» **Provided material**:
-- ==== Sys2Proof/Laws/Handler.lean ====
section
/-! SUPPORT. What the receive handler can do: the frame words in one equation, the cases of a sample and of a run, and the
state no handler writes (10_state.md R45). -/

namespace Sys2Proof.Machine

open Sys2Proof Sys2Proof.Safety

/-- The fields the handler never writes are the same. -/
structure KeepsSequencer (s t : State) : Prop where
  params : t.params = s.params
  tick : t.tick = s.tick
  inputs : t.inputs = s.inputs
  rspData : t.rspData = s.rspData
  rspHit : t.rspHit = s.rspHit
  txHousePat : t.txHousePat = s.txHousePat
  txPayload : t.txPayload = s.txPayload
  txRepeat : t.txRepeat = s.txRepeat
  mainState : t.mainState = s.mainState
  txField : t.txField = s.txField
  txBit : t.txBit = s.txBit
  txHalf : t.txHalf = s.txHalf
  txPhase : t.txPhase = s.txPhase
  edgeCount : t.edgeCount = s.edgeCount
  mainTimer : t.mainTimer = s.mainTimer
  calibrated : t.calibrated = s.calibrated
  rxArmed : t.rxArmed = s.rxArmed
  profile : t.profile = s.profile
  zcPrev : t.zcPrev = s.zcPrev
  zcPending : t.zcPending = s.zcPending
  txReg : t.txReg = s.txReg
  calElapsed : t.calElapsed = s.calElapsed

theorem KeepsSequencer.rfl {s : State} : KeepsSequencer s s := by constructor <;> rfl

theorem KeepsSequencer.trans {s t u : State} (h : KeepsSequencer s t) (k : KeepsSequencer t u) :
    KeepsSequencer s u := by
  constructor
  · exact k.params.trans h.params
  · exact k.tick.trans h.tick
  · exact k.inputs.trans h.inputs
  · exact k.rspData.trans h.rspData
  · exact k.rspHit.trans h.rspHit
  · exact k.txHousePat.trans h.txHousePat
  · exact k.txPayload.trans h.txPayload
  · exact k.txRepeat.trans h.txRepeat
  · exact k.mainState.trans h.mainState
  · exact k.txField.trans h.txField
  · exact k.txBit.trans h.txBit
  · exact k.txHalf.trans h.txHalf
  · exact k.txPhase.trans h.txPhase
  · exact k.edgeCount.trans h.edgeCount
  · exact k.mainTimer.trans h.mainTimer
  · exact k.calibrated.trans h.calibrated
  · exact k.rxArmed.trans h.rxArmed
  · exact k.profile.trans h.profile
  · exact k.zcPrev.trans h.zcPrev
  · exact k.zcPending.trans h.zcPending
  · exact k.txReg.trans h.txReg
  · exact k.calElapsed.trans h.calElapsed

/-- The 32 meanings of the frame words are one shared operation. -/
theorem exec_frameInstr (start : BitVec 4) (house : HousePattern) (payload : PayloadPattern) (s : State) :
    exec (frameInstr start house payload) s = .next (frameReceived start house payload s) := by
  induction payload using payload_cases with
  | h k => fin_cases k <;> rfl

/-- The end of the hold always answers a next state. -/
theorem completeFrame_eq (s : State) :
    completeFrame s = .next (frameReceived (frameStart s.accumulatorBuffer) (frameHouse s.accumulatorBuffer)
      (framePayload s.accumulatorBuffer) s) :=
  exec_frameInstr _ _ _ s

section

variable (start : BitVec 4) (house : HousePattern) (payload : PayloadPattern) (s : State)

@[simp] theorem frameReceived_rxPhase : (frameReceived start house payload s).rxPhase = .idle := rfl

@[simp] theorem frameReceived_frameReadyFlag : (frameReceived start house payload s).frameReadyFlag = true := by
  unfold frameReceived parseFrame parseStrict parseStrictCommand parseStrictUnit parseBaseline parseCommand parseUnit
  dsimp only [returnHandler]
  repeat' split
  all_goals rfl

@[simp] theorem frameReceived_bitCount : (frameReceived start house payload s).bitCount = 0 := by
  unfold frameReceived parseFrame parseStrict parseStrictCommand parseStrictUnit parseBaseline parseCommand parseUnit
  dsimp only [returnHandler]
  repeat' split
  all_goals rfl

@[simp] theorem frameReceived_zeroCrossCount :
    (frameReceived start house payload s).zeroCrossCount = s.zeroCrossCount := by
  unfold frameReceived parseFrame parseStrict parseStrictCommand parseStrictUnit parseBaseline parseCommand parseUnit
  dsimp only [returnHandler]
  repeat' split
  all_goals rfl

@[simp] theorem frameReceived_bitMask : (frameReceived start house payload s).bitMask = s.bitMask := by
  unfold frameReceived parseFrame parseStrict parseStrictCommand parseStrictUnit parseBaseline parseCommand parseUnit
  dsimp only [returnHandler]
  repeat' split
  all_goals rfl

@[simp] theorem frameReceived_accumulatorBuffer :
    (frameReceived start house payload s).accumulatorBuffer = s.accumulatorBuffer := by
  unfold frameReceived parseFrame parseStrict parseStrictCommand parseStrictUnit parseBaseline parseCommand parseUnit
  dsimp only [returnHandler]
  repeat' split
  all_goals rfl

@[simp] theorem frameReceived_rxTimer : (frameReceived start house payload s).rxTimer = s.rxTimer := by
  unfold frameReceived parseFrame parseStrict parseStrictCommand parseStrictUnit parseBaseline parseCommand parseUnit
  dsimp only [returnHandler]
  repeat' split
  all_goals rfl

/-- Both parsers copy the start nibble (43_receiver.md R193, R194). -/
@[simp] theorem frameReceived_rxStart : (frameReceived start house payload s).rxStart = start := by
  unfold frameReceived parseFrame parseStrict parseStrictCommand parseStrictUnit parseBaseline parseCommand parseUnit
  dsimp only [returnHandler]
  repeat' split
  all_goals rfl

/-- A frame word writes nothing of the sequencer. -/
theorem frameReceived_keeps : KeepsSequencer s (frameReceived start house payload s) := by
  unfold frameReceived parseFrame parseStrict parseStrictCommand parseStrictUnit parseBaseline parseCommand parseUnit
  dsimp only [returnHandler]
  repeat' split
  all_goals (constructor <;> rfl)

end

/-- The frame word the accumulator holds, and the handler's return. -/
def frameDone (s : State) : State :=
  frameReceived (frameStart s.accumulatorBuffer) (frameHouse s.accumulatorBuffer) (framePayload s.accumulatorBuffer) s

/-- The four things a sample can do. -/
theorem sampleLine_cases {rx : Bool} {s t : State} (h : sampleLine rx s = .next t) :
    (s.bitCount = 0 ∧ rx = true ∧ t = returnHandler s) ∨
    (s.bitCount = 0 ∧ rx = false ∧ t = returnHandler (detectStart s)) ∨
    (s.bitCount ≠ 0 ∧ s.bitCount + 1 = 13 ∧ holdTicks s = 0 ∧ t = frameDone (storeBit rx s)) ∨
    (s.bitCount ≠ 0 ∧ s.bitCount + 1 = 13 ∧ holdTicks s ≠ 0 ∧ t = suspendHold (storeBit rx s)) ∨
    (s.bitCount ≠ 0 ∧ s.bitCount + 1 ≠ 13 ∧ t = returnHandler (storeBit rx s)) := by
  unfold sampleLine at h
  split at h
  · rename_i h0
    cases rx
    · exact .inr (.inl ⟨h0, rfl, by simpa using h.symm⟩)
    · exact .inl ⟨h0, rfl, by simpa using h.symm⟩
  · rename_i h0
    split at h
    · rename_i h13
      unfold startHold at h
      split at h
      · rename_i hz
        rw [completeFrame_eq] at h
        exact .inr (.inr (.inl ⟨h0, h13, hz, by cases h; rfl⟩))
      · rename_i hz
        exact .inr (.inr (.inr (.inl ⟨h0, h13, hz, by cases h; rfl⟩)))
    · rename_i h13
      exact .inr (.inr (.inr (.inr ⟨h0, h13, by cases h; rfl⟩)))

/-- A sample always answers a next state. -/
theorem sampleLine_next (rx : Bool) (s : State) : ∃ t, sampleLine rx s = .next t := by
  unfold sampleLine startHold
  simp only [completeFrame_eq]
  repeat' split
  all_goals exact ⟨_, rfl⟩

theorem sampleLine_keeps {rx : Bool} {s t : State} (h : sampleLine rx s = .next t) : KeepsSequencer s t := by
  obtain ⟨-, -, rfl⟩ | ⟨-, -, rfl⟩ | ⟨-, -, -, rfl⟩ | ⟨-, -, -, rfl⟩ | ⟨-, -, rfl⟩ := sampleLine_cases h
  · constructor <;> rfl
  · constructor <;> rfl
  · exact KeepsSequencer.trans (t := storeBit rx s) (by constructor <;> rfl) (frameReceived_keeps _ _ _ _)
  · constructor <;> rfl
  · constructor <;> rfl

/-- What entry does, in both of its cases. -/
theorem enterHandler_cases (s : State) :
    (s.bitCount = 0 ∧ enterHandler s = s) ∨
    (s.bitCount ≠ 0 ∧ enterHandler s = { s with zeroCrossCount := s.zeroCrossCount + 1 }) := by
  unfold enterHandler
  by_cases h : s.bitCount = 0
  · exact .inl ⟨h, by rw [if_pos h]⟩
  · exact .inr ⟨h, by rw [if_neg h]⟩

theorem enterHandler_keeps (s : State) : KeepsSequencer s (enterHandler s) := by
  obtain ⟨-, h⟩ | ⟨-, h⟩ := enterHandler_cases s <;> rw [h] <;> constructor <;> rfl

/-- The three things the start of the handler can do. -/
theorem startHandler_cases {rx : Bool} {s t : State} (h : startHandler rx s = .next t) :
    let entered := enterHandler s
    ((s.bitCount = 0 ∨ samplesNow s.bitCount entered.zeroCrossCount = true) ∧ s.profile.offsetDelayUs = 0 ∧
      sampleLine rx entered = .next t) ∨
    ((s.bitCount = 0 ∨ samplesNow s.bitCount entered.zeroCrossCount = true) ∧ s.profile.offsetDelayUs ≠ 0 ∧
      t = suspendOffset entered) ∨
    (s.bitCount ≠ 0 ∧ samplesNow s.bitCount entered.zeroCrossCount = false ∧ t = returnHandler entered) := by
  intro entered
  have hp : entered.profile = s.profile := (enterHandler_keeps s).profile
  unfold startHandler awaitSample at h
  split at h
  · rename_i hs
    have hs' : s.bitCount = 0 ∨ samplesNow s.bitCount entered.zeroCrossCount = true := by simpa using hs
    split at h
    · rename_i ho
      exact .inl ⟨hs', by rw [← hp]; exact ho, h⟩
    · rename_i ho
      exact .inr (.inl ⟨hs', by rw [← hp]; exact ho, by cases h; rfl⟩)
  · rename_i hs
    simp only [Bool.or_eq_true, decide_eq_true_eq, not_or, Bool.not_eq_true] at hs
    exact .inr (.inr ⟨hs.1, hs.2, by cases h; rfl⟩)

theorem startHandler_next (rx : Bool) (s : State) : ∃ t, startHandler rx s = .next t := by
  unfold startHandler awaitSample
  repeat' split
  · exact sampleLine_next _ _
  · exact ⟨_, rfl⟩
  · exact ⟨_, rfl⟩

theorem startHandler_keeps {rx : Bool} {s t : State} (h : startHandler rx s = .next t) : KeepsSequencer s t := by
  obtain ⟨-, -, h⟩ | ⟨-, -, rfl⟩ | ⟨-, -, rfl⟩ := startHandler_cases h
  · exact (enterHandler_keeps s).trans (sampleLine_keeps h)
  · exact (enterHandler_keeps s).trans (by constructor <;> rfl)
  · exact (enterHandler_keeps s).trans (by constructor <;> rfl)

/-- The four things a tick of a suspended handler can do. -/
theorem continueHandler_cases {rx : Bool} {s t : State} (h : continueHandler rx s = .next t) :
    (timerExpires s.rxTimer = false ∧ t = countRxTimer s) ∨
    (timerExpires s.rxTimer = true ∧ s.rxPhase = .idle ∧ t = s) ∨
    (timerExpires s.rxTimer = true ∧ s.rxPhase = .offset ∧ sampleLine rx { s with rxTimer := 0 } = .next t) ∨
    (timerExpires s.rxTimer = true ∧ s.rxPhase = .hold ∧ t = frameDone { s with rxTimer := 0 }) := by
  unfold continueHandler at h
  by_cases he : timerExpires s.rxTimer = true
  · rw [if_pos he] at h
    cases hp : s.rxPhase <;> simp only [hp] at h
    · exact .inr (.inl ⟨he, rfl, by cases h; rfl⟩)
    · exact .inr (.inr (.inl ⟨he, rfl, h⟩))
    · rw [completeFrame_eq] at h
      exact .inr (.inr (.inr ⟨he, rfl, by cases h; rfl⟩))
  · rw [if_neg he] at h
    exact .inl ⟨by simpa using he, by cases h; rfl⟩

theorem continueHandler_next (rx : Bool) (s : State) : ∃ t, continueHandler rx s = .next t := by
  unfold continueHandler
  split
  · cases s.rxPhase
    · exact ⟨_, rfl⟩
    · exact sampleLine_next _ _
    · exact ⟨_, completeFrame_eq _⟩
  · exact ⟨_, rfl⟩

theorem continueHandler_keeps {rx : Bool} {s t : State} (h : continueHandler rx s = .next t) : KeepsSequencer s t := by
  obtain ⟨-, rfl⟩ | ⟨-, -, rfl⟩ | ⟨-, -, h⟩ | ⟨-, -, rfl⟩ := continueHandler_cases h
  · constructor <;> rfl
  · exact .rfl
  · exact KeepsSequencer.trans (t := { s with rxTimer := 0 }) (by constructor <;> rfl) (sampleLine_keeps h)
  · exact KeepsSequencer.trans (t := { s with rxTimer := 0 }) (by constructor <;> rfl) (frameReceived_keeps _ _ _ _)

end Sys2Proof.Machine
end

» **Exercise**: Gather every line from the listing above in which the word "txBit" appears.

» **Exercise solution**:
  txBit : t.txBit = s.txBit
  · exact k.txBit.trans h.txBit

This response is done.